SQL Server A to Z – GO


GO.  Such a simple word.  So fraught with meaning.

OK, not really.

The GO command isn’t a T-Sql statement, but rather a command that tools like SSMS and OSQL recognize as a batch delimiter.  The tool sees GO and knows it should send all the preceding statements since the last GO (or since the beginning of the code, if there isn’t a preceding GO) to the engine as a batch.  SQL Server will compile all the statements in the batch into a single execution plan.

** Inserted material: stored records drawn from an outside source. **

-- ==== Sys2Proof/Machine/BitmanipFrozen.lean ====
section
/-! DEFINITION. Zba, Zbb, Zbc and Zbs (45_bitmanip_zba_zbb_zbc_zbs.md). -/

namespace Sys2Proof.Machine

/-- `sh1add` (R551). -/
def execSh1add (rd rs1 rs2 : RegIdx) (s : State) : Host.Outcome State Fault Refusal :=
  .next (s.opReg bitmanipEvents rd rs1 rs2 fun a b => b + (a <<< 1))

/-- `sh2add` (R552). -/
def execSh2add (rd rs1 rs2 : RegIdx) (s : State) : Host.Outcome State Fault Refusal :=
  .next (s.opReg bitmanipEvents rd rs1 rs2 fun a b => b + (a <<< 2))

/-- `sh3add` (R553). -/
def execSh3add (rd rs1 rs2 : RegIdx) (s : State) : Host.Outcome State Fault Refusal :=
  .next (s.opReg bitmanipEvents rd rs1 rs2 fun a b => b + (a <<< 3))

/-- `clz` (R554). -/
def execClz (rd rs1 : RegIdx) (s : State) : Host.Outcome State Fault Refusal :=
  .next (s.opImm 4 bitmanipEvents rd rs1 fun a => BitVec.ofNat 32 (leadingZeros a 32))

/-- `ctz` (R555). -/
def execCtz (rd rs1 : RegIdx) (s : State) : Host.Outcome State Fault Refusal :=
  .next (s.opImm 4 bitmanipEvents rd rs1 fun a => BitVec.ofNat 32 (trailingZeros a 0 32))

/-- `cpop` (R556). -/
def execCpop (rd rs1 : RegIdx) (s : State) : Host.Outcome State Fault Refusal :=
  .next (s.opImm 4 bitmanipEvents rd rs1 fun a => BitVec.ofNat 32 (countOnes a 32))

/-- `min` (R557). -/
def execMin (rd rs1 rs2 : RegIdx) (s : State) : Host.Outcome State Fault Refusal :=
  .next (s.opReg bitmanipEvents rd rs1 rs2 fun a b => pickLess lessSigned a b)

/-- `minu` (R558). -/
def execMinu (rd rs1 rs2 : RegIdx) (s : State) : Host.Outcome State Fault Refusal :=
  .next (s.opReg bitmanipEvents rd rs1 rs2 fun a b => pickLess lessUnsigned a b)

/-- `max` (R559). -/
def execMax (rd rs1 rs2 : RegIdx) (s : State) : Host.Outcome State Fault Refusal :=
  .next (s.opReg bitmanipEvents rd rs1 rs2 fun a b => pickGreater lessSigned a b)

/-- `maxu` (R560). -/
def execMaxu (rd rs1 rs2 : RegIdx) (s : State) : Host.Outcome State Fault Refusal :=
  .next (s.opReg bitmanipEvents rd rs1 rs2 fun a b => pickGreater lessUnsigned a b)

/-- `sext.b` (R561). -/
def execSextB (rd rs1 : RegIdx) (s : State) : Host.Outcome State Fault Refusal :=
  .next (s.opImm 4 bitmanipEvents rd rs1 fun a => sext8 a)

/-- `sext.h` (R562). -/
def execSextH (rd rs1 : RegIdx) (s : State) : Host.Outcome State Fault Refusal :=
  .next (s.opImm 4 bitmanipEvents rd rs1 fun a => sext16 a)

/-- `zext.h` (R563). -/
def execZextH (rd rs1 : RegIdx) (s : State) : Host.Outcome State Fault Refusal :=
  .next (s.opImm 4 bitmanipEvents rd rs1 fun a => zext16 a)

/-- `andn` (R564). -/
def execAndn (rd rs1 rs2 : RegIdx) (s : State) : Host.Outcome State Fault Refusal :=
  .next (s.opReg bitmanipEvents rd rs1 rs2 fun a b => a &&& ~~~b)

/-- `orn` (R565). -/
def execOrn (rd rs1 rs2 : RegIdx) (s : State) : Host.Outcome State Fault Refusal :=
  .next (s.opReg bitmanipEvents rd rs1 rs2 fun a b => a ||| ~~~b)

/-- `xnor` (R566). -/
def execXnor (rd rs1 rs2 : RegIdx) (s : State) : Host.Outcome State Fault Refusal :=
  .next (s.opReg bitmanipEvents rd rs1 rs2 fun a b => ~~~(a ^^^ b))

/-- `rol` (R567). -/
def execRol (rd rs1 rs2 : RegIdx) (s : State) : Host.Outcome State Fault Refusal :=
  .next (s.opReg bitmanipEvents rd rs1 rs2 fun a b => rotateLeft a (amount b))

/-- `ror` (R568). -/
def execRor (rd rs1 rs2 : RegIdx) (s : State) : Host.Outcome State Fault Refusal :=
  .next (s.opReg bitmanipEvents rd rs1 rs2 fun a b => rotateRight a (amount b))

/-- `rori` (R569). -/
def execRori (rd rs1 : RegIdx) (shamt : BitVec 5) (s : State) : Host.Outcome State Fault Refusal :=
  .next (s.opImm 4 bitmanipEvents rd rs1 fun a => rotateRight a shamt.toNat)

/-- `rev8` (R570). -/
def execRev8 (rd rs1 : RegIdx) (s : State) : Host.Outcome State Fault Refusal :=
  .next (s.opImm 4 bitmanipEvents rd rs1 fun a => byteReverse a)

/-- `orc.b` (R571). -/
def execOrcB (rd rs1 : RegIdx) (s : State) : Host.Outcome State Fault Refusal :=
  .next (s.opImm 4 bitmanipEvents rd rs1 fun a => orcBytes a)

/-- `clmul` (R572). -/
def execClmul (rd rs1 rs2 : RegIdx) (s : State) : Host.Outcome State Fault Refusal :=
  .next (s.opReg bitmanipEvents rd rs1 rs2 fun a b => (clProduct a b 32).extractLsb' 0 32)

/-- `clmulh` (R573). -/
def execClmulh (rd rs1 rs2 : RegIdx) (s : State) : Host.Outcome State Fault Refusal :=
  .next (s.opReg bitmanipEvents rd rs1 rs2 fun a b => (clProduct a b 32).extractLsb' 32 32)

/-- `clmulr` (R574). -/
def execClmulr (rd rs1 rs2 : RegIdx) (s : State) : Host.Outcome State Fault Refusal :=
  .next (s.opReg bitmanipEvents rd rs1 rs2 fun a b => (clProduct a b 32).extractLsb' 31 32)

/-- `bset` (R575). -/
def execBset (rd rs1 rs2 : RegIdx) (s : State) : Host.Outcome State Fault Refusal :=
  .next (s.opReg bitmanipEvents rd rs1 rs2 fun a b => a ||| bitMask (amount b))

/-- `bseti` (R576). -/
def execBseti (rd rs1 : RegIdx) (shamt : BitVec 5) (s : State) : Host.Outcome State Fault Refusal :=
  .next (s.opImm 4 bitmanipEvents rd rs1 fun a => a ||| bitMask shamt.toNat)

/-- `bclr` (R577). -/
def execBclr (rd rs1 rs2 : RegIdx) (s : State) : Host.Outcome State Fault Refusal :=
  .next (s.opReg bitmanipEvents rd rs1 rs2 fun a b => a &&& ~~~bitMask (amount b))

/-- `bclri` (R578). -/
def execBclri (rd rs1 : RegIdx) (shamt : BitVec 5) (s : State) : Host.Outcome State Fault Refusal :=
  .next (s.opImm 4 bitmanipEvents rd rs1 fun a => a &&& ~~~bitMask shamt.toNat)

/-- `binv` (R579). -/
def execBinv (rd rs1 rs2 : RegIdx) (s : State) : Host.Outcome State Fault Refusal :=
  .next (s.opReg bitmanipEvents rd rs1 rs2 fun a b => a ^^^ bitMask (amount b))

/-- `binvi` (R580). -/
def execBinvi (rd rs1 : RegIdx) (shamt : BitVec 5) (s : State) : Host.Outcome State Fault Refusal :=
  .next (s.opImm 4 bitmanipEvents rd rs1 fun a => a ^^^ bitMask shamt.toNat)

/-- `bext` (R581). -/
def execBext (rd rs1 rs2 : RegIdx) (s : State) : Host.Outcome State Fault Refusal :=
  .next (s.opReg bitmanipEvents rd rs1 rs2 fun a b => (a >>> amount b) &&& 1)

/-- `bexti` (R582). -/
def execBexti (rd rs1 : RegIdx) (shamt : BitVec 5) (s : State) : Host.Outcome State Fault Refusal :=
  .next (s.opImm 4 bitmanipEvents rd rs1 fun a => (a >>> shamt.toNat) &&& 1)

end Sys2Proof.Machine
end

Where this becomes important to remember is when you’re working with variables.

For example

USE AdventureWorks;
GO

DECLARE @FirstName VARCHAR(50)
DECLARE @LastName VARCHAR(50)

SELECT @FirstName = FirstName FROM Person.Contact WHERE ContactID = 15696
PRINT @FirstName
GO

In the example above, you have 2 batches. The first batch is just the USE statement. The second declares two variables, SELECTs into one of them and then PRINTs the value. Simple. But what if we were to add a couple more statements after the GO?

USE AdventureWorks;
GO

DECLARE @FirstName VARCHAR(50)
DECLARE @LastName VARCHAR(50)

SELECT @FirstName = FirstName FROM Person.Contact WHERE ContactID = 15696
PRINT @FirstName
GO

SELECT @LastName = LastName FROM Person.Contact WHERE ContactID = 15697
PRINT @LastName
GO

If we were to run this, we’d get an error:

Msg 137, Level 15, State 1, Line 2
Must declare the scalar variable “@LastName”.
Msg 137, Level 15, State 2, Line 3
Must declare the scalar variable “@LastName”.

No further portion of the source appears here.